Even if the story fit better, though, we might set aside “Little Mermaid” because it is not
a law source – not promulgated or enacted by an authorized state lawmaker. The better
view may be that some stories are like principles or policies – norms whose authority
derives not from enactment but from their power to reveal coherence in a way that guides
decision. In Phillip Becker, Judge Fernandez looks to “A Christmas Carol” to illuminate
and validate a question of character, responding to the question, “who must the judge be
or become when faced with a hard case?” This is not exactly parallel to any use that the
TC can make of “Little Mermaid,” since in the latter there is no central role
corresponding to the Judge (the Scrooge role in “A Christmas Carol”). “Little Mermaid”
is more about the role of father and daughter than about the role of the judge in relation to
father and daughter.
TC’s use of the Disney version rather than the Andersen version might be a form
of self-indulgence, in which the judge gives in to a desire to feel good.

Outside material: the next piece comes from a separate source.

-- ==== Sys2Proof/Machine/RegsNet.lean ====
section
/-! DEFINITION. The register fields of the blocks PP, FT, TM, TRN, transcribed from the register
tables of their chapters (PP: R357-R361; FT: R406; TM: R447; TRN: R527). -/
namespace Sys2Proof.Machine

But it might be
defended as congruent with the “public policy” that TC invokes in reason #2. On this
interpretation, TC isn’t trying to say how things really are, either about equality, or
gender roles, or about how the value of equal opportunity should be balanced against
patriarchal authority, a person’s control over his property, and the limited role of the
judiciary in a representative democracy. Instead, TC purports only to speak on behalf of
evolving social values, which the more recent (and well-marketed) Disney version
expresses better than the Andersen version.